Aqui e nos Estados Unidos os motivos determinantes destas desgraças são vários, complexos, imprevisíveis e com frequência fora de qualquer controle. É pueril afirmar que só ocorrem porque os responsáveis estão armados, mas em muitas delas os danos poderiam ser menores, se menor fosse o poder de fogo envolvido.

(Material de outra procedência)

-- ==== Sys2Proof/Machine/Ops.lean ====
section
/-!
DEFINITION. The named operations over State: postings and interrupts, commands and their completions with the replay window,
ownership, rows and views of the store, and the loss of granules.
-/
namespace Sys2Proof.Machine

/-! ## Functions, postings, interrupts -/

/-- The function of a seat. -/
def State.fn (s : State) (seat : Nat) : Fn := (s.host.fns.find? (fun f => f.seat == seat)).getD (fnNil seat)

/-- A function changed. -/
def State.fnMap (s : State) (seat : Nat) (f : Fn → Fn) : State :=
  s.hostMap (fun h => { h with fns := updFirst (fun x => x.seat == seat) f h.fns })

/-- A function may issue requests under its identity (R394, R399). -/
def Fn.canPost (f : Fn) : Bool := f.enabled && f.bme && !f.d3hot

/-- The port of a seat (R363). -/
def State.portOf (s : State) (seat : Nat) : Nat := if s.rd hstPortModeSplit = 1 ∧ 33 ≤ seat then 1 else 0

/-- The message of an MSI-X vector, or its pending bit when it is masked (R391); discarded without Bus Master Enable (R394). -/
def State.raise (s : State) (seat vector : Nat) : State :=
  let f := s.fn seat
  if !f.msixEnable then s
  else if f.fmask || f.masked.contains vector then
    s.fnMap seat (fun g => { g with pba := if g.pba.contains vector then g.pba else g.pba ++ [vector] })
  else if f.canPost then s.emit (.msix seat vector)
  else (s.incw hstPostDroppedCount seat).wrw hstFeventPostDropped seat 0 1

/-- A function event: the bit set, and vector 8 signalled when it is newly set (R389). -/
def State.fevent (s : State) (f : Fld) (seat : Nat) : State :=
  if s.rdw f seat 0 = 1 then s else (s.wrw f seat 0 1).raise seat 8

/-- A bit of HST_OWN_NOTICE set in a window, and vector 8 signalled when it is newly set (R532). -/
def State.notice (s : State) (seat bit : Nat) : State :=
  let v := s.rdw hstOwnNoticeBits seat 0
  if v.testBit bit then s else (s.wrw hstOwnNoticeBits seat 0 (v + 2 ^ bit)).raise seat 8

/-- A posted write under a function's identity, or its discard (R394). -/
def State.post (s : State) (seat addr : Nat) (bytes : Bytes) (relaxed : Bool := false) : State :=
  if (s.fn seat).canPost then s.emit (.hostWrite seat addr bytes (relaxed && (s.fn seat).ctl.relaxed))
  else (s.incw hstPostDroppedCount seat).fevent hstFeventPostDropped seat

/-- The bytes one read request may ask for (R360). -/
def readSize (c : DeviceControl) : Nat := 128 * 2 ^ c.maxRead.val

/-- The requests a read is issued in: each of at most `size` bytes (R360), and none across a 4 KiB boundary, as the base specification requires of
an endpoint (R358; PRESUMED, log entry 34). -/
def readParts (size : Nat) : Nat → Nat → Nat → List (Nat × Nat)
  | 0, _, _ => []
  | k + 1, addr, len =>
    if len = 0 then []
    else
      let n := max 1 (min len (min size (4096 - addr % 4096)))
      (addr, n) :: readParts size k (addr + n) (len - n)

/-- The requests of a read under a function's identity. -/
def Fn.reads (f : Fn) (addr len : Nat) : List (Nat × Nat) := readParts (readSize f.ctl) len addr len
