-- ==== Sys2Proof/Machine/Operands.lean ====
section
/-!
DEFINITION. Operand forms: the fields of ZCP headers and of every parameter block (R400, R414 to R427), the buffers they name,
and what a data record holds (R420).
-/
namespace Sys2Proof.Machine

/-! ## The header (R400) -/

/-- The header fields of a packet, as read. -/
structure Header where
  version : Nat
  opcode : Nat
  cls : Nat
  flags : Nat
  seat : Nat
  tag : Nat
  seq : Nat
  length : Nat
  shelf : Nat
  deadline : Nat
  reserved : Nat
  crc : Nat
  deriving DecidableEq, Repr

/-- The header of a packet (R400). -/
def headerOf (p : Bytes) : Header :=
  ⟨field p 0 1, field p 1 1, field p 2 1, field p 3 1, field p 4 2, field p 6 2, field p 8 4, field p 12 4, field p 16 4,
   field p 20 4, field p 24 4, field p 28 4⟩

/-- The CRC of a packet, with bytes 28 to 31 taken as 0 (R402). -/
def packetCrc (p : Bytes) : Nat := crc32c (p.take 28 ++ zeros 4 ++ p.drop 32)

/-! ## Buffer descriptors (R414) -/

/-- Address and length of the buffer descriptor at an offset of a parameter block (R414). -/
def bufAddr (p : Bytes) (off : Nat) : Nat := field p off 8
def bufLen (p : Bytes) (off : Nat) : Nat := field p (off + 8) 4
/-- A buffer descriptor is well-formed: aligned to 64 B (R410), its last bytes 0, and the buffer holds `need` bytes. -/
def bufOk (p : Bytes) (off need : Nat) : Bool :=
  bufAddr p off % 64 == 0 && field p (off + 12) 4 == 0 && decide (need ≤ bufLen p off)

/-! ## Searches and statistics (R415 to R418) -/

/-- A SEARCH or SEARCH_FUSED. -/
def isSearch (op : Nat) : Bool := op == 0x10 || op == 0x11
/-- Pass work (R58). -/
def isPass (op : Nat) : Bool := op == 0x10 || op == 0x11 || op == 0x18
/-- A mutation (R413). -/
def isMutation (op : Nat) : Bool := op == 0x20 || op == 0x21 || op == 0x22

/-- A mutation waits for a grant or for room. -/
def Cmd.waiting (c : Cmd) : Bool := c.stage == .waitGrant && isMutation c.opcode

def Cmd.k (c : Cmd) : Nat := if c.opcode = 0x18 then 0 else field c.param 0 2
def Cmd.cand (c : Cmd) : Nat := if c.opcode = 0x18 then 0 else field c.param 2 2
def Cmd.sopt (c : Cmd) : Nat := if c.opcode = 0x18 then field c.param 2 1 else field c.param 4 1
def Cmd.exact (c : Cmd) : Bool := c.opcode != 0x18 && c.sopt.testBit 0
def Cmd.compact (c : Cmd) : Bool := c.opcode != 0x18 && c.sopt.testBit 1
def Cmd.fused (c : Cmd) : Bool := c.opcode == 0x11
def Cmd.resultAddr (c : Cmd) : Nat := bufAddr c.param 8
def Cmd.filter (c : Cmd) : Bytes := slice c.param 64 32
def Cmd.step (c : Cmd) : Bytes := slice c.param 96 16
def Cmd.boostCount (c : Cmd) : Nat := if c.fused then field c.param 100 2 else 0
def Cmd.tensor (c : Cmd) : Bytes := slice c.param 128 (4 * c.boostCount)
def Cmd.statsKind (c : Cmd) : Nat := field c.param 0 1
def Cmd.probes (c : Cmd) : Nat := field c.param 1 1
def Cmd.deferOk (c : Cmd) : Bool := c.flags.testBit 1
def Cmd.settleFlag (c : Cmd) : Bool := c.flags.testBit 0

/-- The operands lie out of line (R415, R418). -/
def outOfLine (op : Nat) (p : Bytes) : Bool :=
  if op = 0x18 then (field p 2 1).testBit 2 else if isSearch op then (field p 4 1).testBit 2 else false

/-- Where inline operands begin in the parameter block (R415, R418). -/
def inlineAt (op : Nat) (p : Bytes) : Nat := if op = 0x18 then 64 else 128 + (if op = 0x11 then 4 * field p 100 2 else 0)

/-- The sweep query of a search (R416): the sketch or the direct row. -/
def Cmd.sweepQuery (c : Cmd) (h : Shelf) : Bytes := if h.sweepKind = 1 ∨ h.sweepKind = 2 then [] else c.operands.take h.w
/-- The full-precision query vector of a search (R416). -/
def Cmd.fullQuery (c : Cmd) (h : Shelf) : Bytes :=
  ((c.operands.drop (if h.sweepKind = 1 ∨ h.sweepKind = 2 then 0 else h.w)).take (vecBytes h.elemFormat h.dim))
/-- The query vector whose values R172 checks and whose norm R176 forms: the full vector, or the direct row. -/
def Cmd.queryVec (c : Cmd) (h : Shelf) : Bytes :=
  if h.sweepKind = 3 then c.operands.take (vecBytes h.elemFormat h.dim) else c.fullQuery h
/-- Probe `j` of a PROJECT (R418). -/
def Cmd.probe (c : Cmd) (h : Shelf) (j : Nat) : Bytes :=
  let n := roundUp (vecBytes h.elemFormat h.dim) 4
  (c.operands.drop (n * j)).take (vecBytes h.elemFormat h.dim)

/-- Bytes of a STATS body (R317). -/
def statsBody (kind bits probes : Nat) : Nat :=
  match kind with | 1 => 32 | 2 => 32 | 3 => 8 + 8 * bits | _ => 8 + 32 * probes

/-- The result record's size when every entry is written (R314 to R317). -/
def Cmd.recordBytes (c : Cmd) (h : Shelf) : Nat :=
  if c.opcode = 0x18 then 64 + statsBody c.statsKind h.bits c.probes
  else 64 + c.k * (if c.exact then 32 else 16)

/-! ## Mutations (R419 to R423) -/

def Cmd.batch (c : Cmd) : Nat := field c.param 0 2
def Cmd.dataCrc (c : Cmd) : Nat := field c.param 4 4
def Cmd.dataAddr (c : Cmd) : Nat := field c.param 8 8
def Cmd.dataLen (c : Cmd) : Nat := field c.param 16 4
def Cmd.noticeAddr (c : Cmd) : Nat := field c.param 24 8
/-- The ids of a DELETE (R422). -/
def Cmd.deleteIds (c : Cmd) : List Nat := (List.range c.batch).map (fun i => field c.param (8 + 8 * i) 6)

/-- A data record (R420): id, attribute word, sweep row, vector. -/
structure DataRec where
  id : Nat
  attr : Nat
  sweep : Bytes
  vec : Bytes
  padOk : Bool
  deriving DecidableEq, Repr

/-- Data record `i` of a batch (R420). -/
def dataRec (h : Shelf) (d : Bytes) (i : Nat) : DataRec :=
  let r := slice d (i * h.dataRec) h.dataRec
  let vb := if h.voiced then vecBytes h.elemFormat h.dim else 0
  ⟨field r 0 6, field r 8 8, slice r 16 h.w, slice r (16 + h.w) vb,
   field r 6 2 == 0 && (r.drop (16 + h.w + vb)).all (fun b => b == 0)⟩

/-- The bytes whose values R170 checks and whose norm R176 stores: the vector, or the direct row. -/
def DataRec.vecOf (r : DataRec) (h : Shelf) : Bytes :=
  if h.sweepKind = 3 then r.sweep.take (vecBytes h.elemFormat h.dim) else r.vec

/-! ## The parameter-block length each opcode must have (R401, R413) -/

/-- The exact parameter-block length of R413, for an opcode, its parameter block and the shelf it names. -/
def paramLen (op : Nat) (p : Bytes) (h : Option Shelf) : Option Nat :=
  let x := match h with
    | some h => if outOfLine op p then 0 else if op = 0x18
        then field p 1 1 * roundUp (vecBytes h.elemFormat h.dim) 4 * (if field p 0 1 = 4 then 1 else 0)
        else h.operandBytes
    | none => 0
  match op with
  | 0x01 | 0x05 | 0x29 => some 0
  | 0x02 | 0x04 | 0x41 => some 16
  | 0x06 | 0x23 | 0x2A | 0x50 | 0x60 | 0x61 => some 8
  | 0x10 => some (128 + x)
  | 0x11 => some (128 + 4 * field p 100 2 + x)
  | 0x12 | 0x48 | 0x40 => some 24
  | 0x18 => some (64 + x)
  | 0x20 | 0x22 | 0x38 => some 32
  | 0x21 => some (8 + 8 * field p 0 2)
  | 0x28 | 0x58 => some 64
  | 0x30 => some (24 + 4 * field p 0 2)
  | 0x31 => some (8 + 16 * field p 0 2)
  | _ => none

/-- The opcodes of R413. -/
def knownOp (op : Nat) : Bool :=
  [0x01, 0x02, 0x04, 0x05, 0x06, 0x10, 0x11, 0x12, 0x18, 0x20, 0x21, 0x22, 0x23, 0x28, 0x29, 0x2A, 0x30, 0x31, 0x38, 0x40, 0x41,
   0x48, 0x50, 0x58, 0x60, 0x61].contains op

/-- The opcodes only the owner may issue (R413). -/
def ownerOnly (op : Nat) : Bool :=
  [0x05, 0x06, 0x20, 0x21, 0x22, 0x23, 0x28, 0x29, 0x2A, 0x31, 0x38, 0x40, 0x58, 0x60, 0x61].contains op

/-- The opcodes that name a shelf in the header (R400, R413): SETTLE of scope 0 too. -/
def namesShelf (op : Nat) (p : Bytes) : Bool :=
  [0x10, 0x11, 0x12, 0x18, 0x20, 0x21, 0x22, 0x28, 0x29, 0x2A].contains op || (op == 0x23 && field p 0 1 == 0)

/-- Flags valid on an opcode (R403). -/
def flagsOk (op flags : Nat) : Bool :=
  decide (flags < 16) && (!flags.testBit 0 || isMutation op) && (!flags.testBit 1 || isPass op) &&
  (flags.testBit 2 == (op == 0x11))

end Sys2Proof.Machine
end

Há três tipos básicos de portadores de armas de fogo: os profissionais – militares, seguranças, policiais – que supostamente têm treinamento constante para seu uso e estabilidade emocional para isso, embora os fatos demonstrem que nem sempre é assim; os ilegais: assaltantes, traficantes, sequestradores, terroristas, pessoas que não têm muito a perder e nenhum pudor de atirar para matar; e os amadores: quem tem arma, geralmente legalizada, para proteção individual e de suas famílias; muitos sabem atirar e acreditam que o ambiente de um conflito armado é semelhante ao de um estande de tiro, quando a realidade brutal costuma mostrar a diferença.

Flavio Quintela: Nas mãos certas, elas salvam (23 de fevereiro de 2018)

Leia também: Das lágrimas à ficção (artigo de João Luís Teixeira, publicado em 19 de janeiro de 2016)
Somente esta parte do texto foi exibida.